Did it teach me anything? Nothing more than certain evasive tactics such as, when I hadn't done my math homework, the desirability of sitting at the front with the swots. The teacher was in the habit of belting miscreants across the head with the exercise books he'd collected. He had more of an armful by the time he got to the back and a well-aimed swing could knock you off your chair.
Posted by: Bill Taylor | December 16, 2007 at 09:27 PM
Ah, Bishop Auckland Grammar School, the old alma mater. One of those schools that we look back on with nostalgia and fond memories at the quality of teaching, the kindness and sparkling wit of the teachers and the opportunities it gave us boys what had dragged themselves out of the working class gutter to become proud members of the middle classes.
What a dump. Poor teaching - if you couldn't do it they wouldn't/couldn't teach you how.We had a maths teacher who stuck a couple of examples on the board, told us to do Exercise whatever and then spent the rest of the lesson reading a racy novel behind his teachers version of aforementioned text book. Some were OK and some were even Sunderland supporters but others were just whiling away the time to retirement and an early grave.
Some were savage. The Music/French teacher would have been turned down by Wackford Squeers on the grounds that he beat the boys too much.
Unpleasant sarcasm substituted for wit and humour and was often more hurtful than the cane.

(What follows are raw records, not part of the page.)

/-- What elements count: those skipped (R265), and master weights that overflow (R60). -/
def skipTallies (l : List ElemOut) : Tallies :=
  { updSkip := sat32 (l.filter ElemOut.skip).length
    ovf := sat32 (l.filter fun e => !e.skip && finite e.old && (val32 e.w).isInf).length }

/-- The tag and count of the written slot of a record (R258). -/
def tagWrites (va wi e count : Nat) : List (Nat × List Byte) :=
  [(va + 16 + 4 * wi, leBytes 4 (e + 1)), (va + 24 + 4 * wi, leBytes 4 (min (count + 1) 0xFFFFFFFF))]

/-- ROOT_CUR and ROOT_NEW of a record: no other unit writes them, so that an update writes both (R256; log entry 151, DEDUCED). -/
def rootWrites (va cur new : Nat) : List (Nat × List Byte) := [(va + 48, leBytes 4 cur ++ leBytes 4 new)]

/-- No root step. -/
def noRoots : Nat := 0xFFFFFFFF

/-- The block rule on a range of a dense record (R264); e is the epoch at placement. -/
def runBlock (s : State) (x : DescState) (u : UpdSpec) (e : Nat) (off cnt : Nat) (dir : Nat → Option FVal) : UpdOut :=
  let r := slotWords s x.ctx u.slots
  let li := (liveSlot e (recTag r 0) (recTag r 1)).getD 0
  let n := recElems r
  let src := recAddr r li
  let dst := recAddr r (1 - li)
  let l := runElems s x.ctx (elemCfg s x u (recCount r li)) (u.ibase + off) u.grad (src + 4 * off) (src + 4 * n + 2 * off)
    (src + 6 * n + 2 * off) cnt dir
  { writes := elemWrites l (dst + 4 * off) (dst + 4 * n + 2 * off) (dst + 6 * n + 2 * off)
      ++ tagWrites u.slots (1 - li) e (recCount r li)
    tags := [u.slots + 16 + 4 * (1 - li)]
    tallies := skipTallies l, watch := ownerWatch l, first := off, uqs := l.map ElemOut.uq, rows := [], due := none
    fallback := false, vals := elemVals l }

/-- The sparse rule (R267). -/
def runSparse (s : State) (x : DescState) (u : UpdSpec) (e : Nat) : UpdOut :=
  let (rows, order, range) := validRows s x.ctx u
  let w := u.width
  let outs := rows.map fun p =>
    let li := (liveRow s x.ctx u e p.2).getD 0
    let src := rowSlot u p.2 li
    let dst := rowSlot u p.2 (1 - li)
    let cnt := vaN s x.ctx (src + 4) 4
    let l := runElems s x.ctx (elemCfg s x u cnt) (u.ibase + p.2 * w) (u.grad + 4 * w * p.1) (src + 64) (src + 64 + 4 * w)
      (src + 64 + 6 * w) w fun _ => none
    (p.2, l, elemWrites l (dst + 64) (dst + 64 + 4 * w) (dst + 64 + 6 * w)
      ++ [(dst, leBytes 4 (e + 1) ++ leBytes 4 (min (cnt + 1) 0xFFFFFFFF))], dst)
  let all := outs.flatMap fun o => o.2.1
  { writes := outs.flatMap fun o => o.2.2.1
    tags := outs.map fun o => o.2.2.2
    tallies := { skipTallies all with sparseOrder := sat32 order, sparseRange := sat32 range }
    watch := ownerWatch all, first := 0, uqs := [], rows := outs.map fun o => (o.1, o.2.1.map ElemOut.uq), due := none
    fallback := false, vals := elemVals all }

/-- The gradient of a plane layer as a matrix. -/
def gradAt (s : State) (c : Ctx) (u : UpdSpec) (i j : Nat) : FVal := val32 (vaN s c (u.grad + 4 * (i * u.cols + j)) 4)

/-- New statistics in the written slot: L's blocks, then R's (R268). -/
def statWrites (s : State) (c : Ctx) (u : UpdSpec) (h : Hyper) (src dst : Nat) : List (Nat × List Byte) :=
  let bytes := fun (m : Mat) => m.flatMap fun r => r.flatMap fun v => leBytes 8 (packVal .fp64 v)
  let g := gradAt s c u
  let one := fun (b n k : Nat) (base obase : Nat) (f : Nat → Nat → FVal) =>
    (rangeFrom 0 (n / b)).map fun i =>
      (obase + i * (b * b * 8), bytes (statBlock h.stat b k (i * b) f (blockAt s c base b i)))
  one h.blockL u.rows u.cols src dst g
  ++ one h.blockR u.cols u.rows (src + leftBytes u h) (dst + leftBytes u h) (fun i j => g j i)

/-- The direction P of a plane layer from roots at an address (R269). -/
def planeDir (s : State) (c : Ctx) (u : UpdSpec) (h : Hyper) (roots : Nat) : Mat :=
  let g := gradAt s c u
  let rb := roots + leftBytes u h
  let right := fun (f : Nat → Nat → FVal) =>
    let parts := (rangeFrom 0 (u.cols / h.blockR)).map fun q =>
      planeProd u.rows h.blockR h.blockR (fun i k => f i (q * h.blockR + k)) (blockAt s c rb h.blockR q) 1
    (rangeFrom 0 u.rows).map fun i => parts.flatMap fun m => m.getD i []
  let left := fun (f : Nat → Nat → FVal) =>
    (rangeFrom 0 (u.rows / h.blockL)).flatMap fun q =>
      planeProd h.blockL u.cols h.blockL (blockAt s c roots h.blockL q) (fun k j => f (q * h.blockL + k) j) 1
  if h.p = 4 then left (matGet (right g)) else if u.rows ≤ u.cols then left g else right g

/-- The plane rule (R268 to R270, R272). -/
def runPlane (s : State) (j : Job) (x : DescState) (u : UpdSpec) (e : Nat) : UpdOut :=
  let h := hyperAt s x.ctx u
  let r := slotWords s x.ctx u.slots
  let li := (liveSlot e (recTag r 0) (recTag r 1)).getD 0
  let n := recElems r
  let rec_ := (recordIndex s j u.slots).getD 0
  let use := rootUse (s.job j) rec_ (descStep x) h.n
  let dir := match use with
    | .roots y => some (planeDir s x.ctx u h (rootSetAddr (recRoot r) (statBytesOf u h) y.set))
    | _ => none
  let o := runBlock s x u e 0 n fun i => dir.map fun m => matGet m (i / u.cols) (i % u.cols)
  let stats := statWrites s x.ctx u h (recAddr r li + 8 * n) (recAddr r (1 - li) + 8 * n)
  let (retry, cur) := match use with
    | .roots y => (if descStep x = y.step.toNat + h.n then y.retry else 0, y.step.toNat)
    | _ => (0, noRoots)
  let new := match (s.job j).rootDue.find? fun y => y.layer == rec_ && y.computing with
    | some y => y.step.toNat
    | none => noRoots
  let due : RootDue := { panel := ⟨u.panel % 4, Nat.mod_lt _ (by decide)⟩, layer := rec_, step := BitVec.ofNat 32 (descStep x), rows := u.rows, cols := u.cols, blockL := h.blockL
                         blockR := h.blockR, p := h.p, iters := h.iters, n := h.n, damp := BitVec.ofNat 32 h.damp
                         tol := BitVec.ofNat 32 h.tol, computing := false }
  { o with writes := stats ++ rootWrites u.slots cur new ++ o.writes, tallies := { o.tallies with planeRetry := sat32 retry }
           due := if descStep x % h.n = 0 ∧ recRoot r ≠ 0 then some due else none
           fallback := decide (use = .fallback) }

Too many boys and girls (I was the first of the mixed school)were forgotten about and ignored at the expense of those who would achieve anyway. You could see some of the teachers looking down their noses at those whose parents weren't the sons and daughters of clothing factory managers or petrol company sales managers.
For every good grammar school (and there were more bad ones than good ones)there were 4 awful Sec Mods. The Comprehensive movement came late to Labour controlled Durham County Council but anyone who looks back to the Grammar Schools as halcyon days needs to look again very carefully.
Posted by: Pete Sixsmith | December 17, 2007 at 11:41 AM
I'd almost forgotten the snobbery and the sarcasm. And the guy who "taught" us German for five years and somehow managed almost totally to avoid having us actually speak the language out loud. It made the oral segment of the O-Level exam... interesting.
I did have one brilliant English teacher -- Keith (I think) Adams, who had me reading Kerouac at 13. He gave me a bad mark on a homework essay once and I was so appalled, I did it over. That would never have happened with any of the other teachers.
Posted by: Bill Taylor | December 17, 2007 at 02:48 PM
I was at KJ in the 1960s. I remember the rude and sarcastic manner that some of the teachers adopted towards their charges. I also remember how lazy and incompetent some of the teachers were. Although there were a few good teachers and no small number were both polite and caring.
As regards the music/french teacher that Peter Sixsmith refers to, he was an odball character given the nickname 'Bongo'. He was mercilessly taunted by the boys. The 'savagery' he responded with was just desperation on his part. He couldn't last even at a school like ours. I recall that he left KJ in 1965.
Posted by: Bob Scarlett | May 16, 2011 at 12:46 PM
How things have changed over the years. I was at the Grammar School from 1946 to 1954. I remember "Clues" Mr Wells who was called Clues because his brother was a detective. "Inky" Stan Ince, "Bunny" Mr Hare, "Beefy" Mr Hoggett. "Doc Willy" Dr Wilson."Danny" Robinson and many more. Some of these teachers were sadistic. The beating they handed out would have landed them in jail today. Danny and Maurice Hare did not use the cane. They used four by two planks of wood. Doc Willey had a case with four canes in it and because he was the Latin teacher he named them all with Latin names. When we were due for a whacking we had to choose a cane to be whacked with. There are so many horrible memories of these teachers but there are also many memories I will never forget. I played rugby and cricket for the school. I played rugby and cricket with the Old Leos when I left. I now live in Brisbane, Australia and have done for the past 30 years. I kept in contact with a few friends but sadly most of them have gone.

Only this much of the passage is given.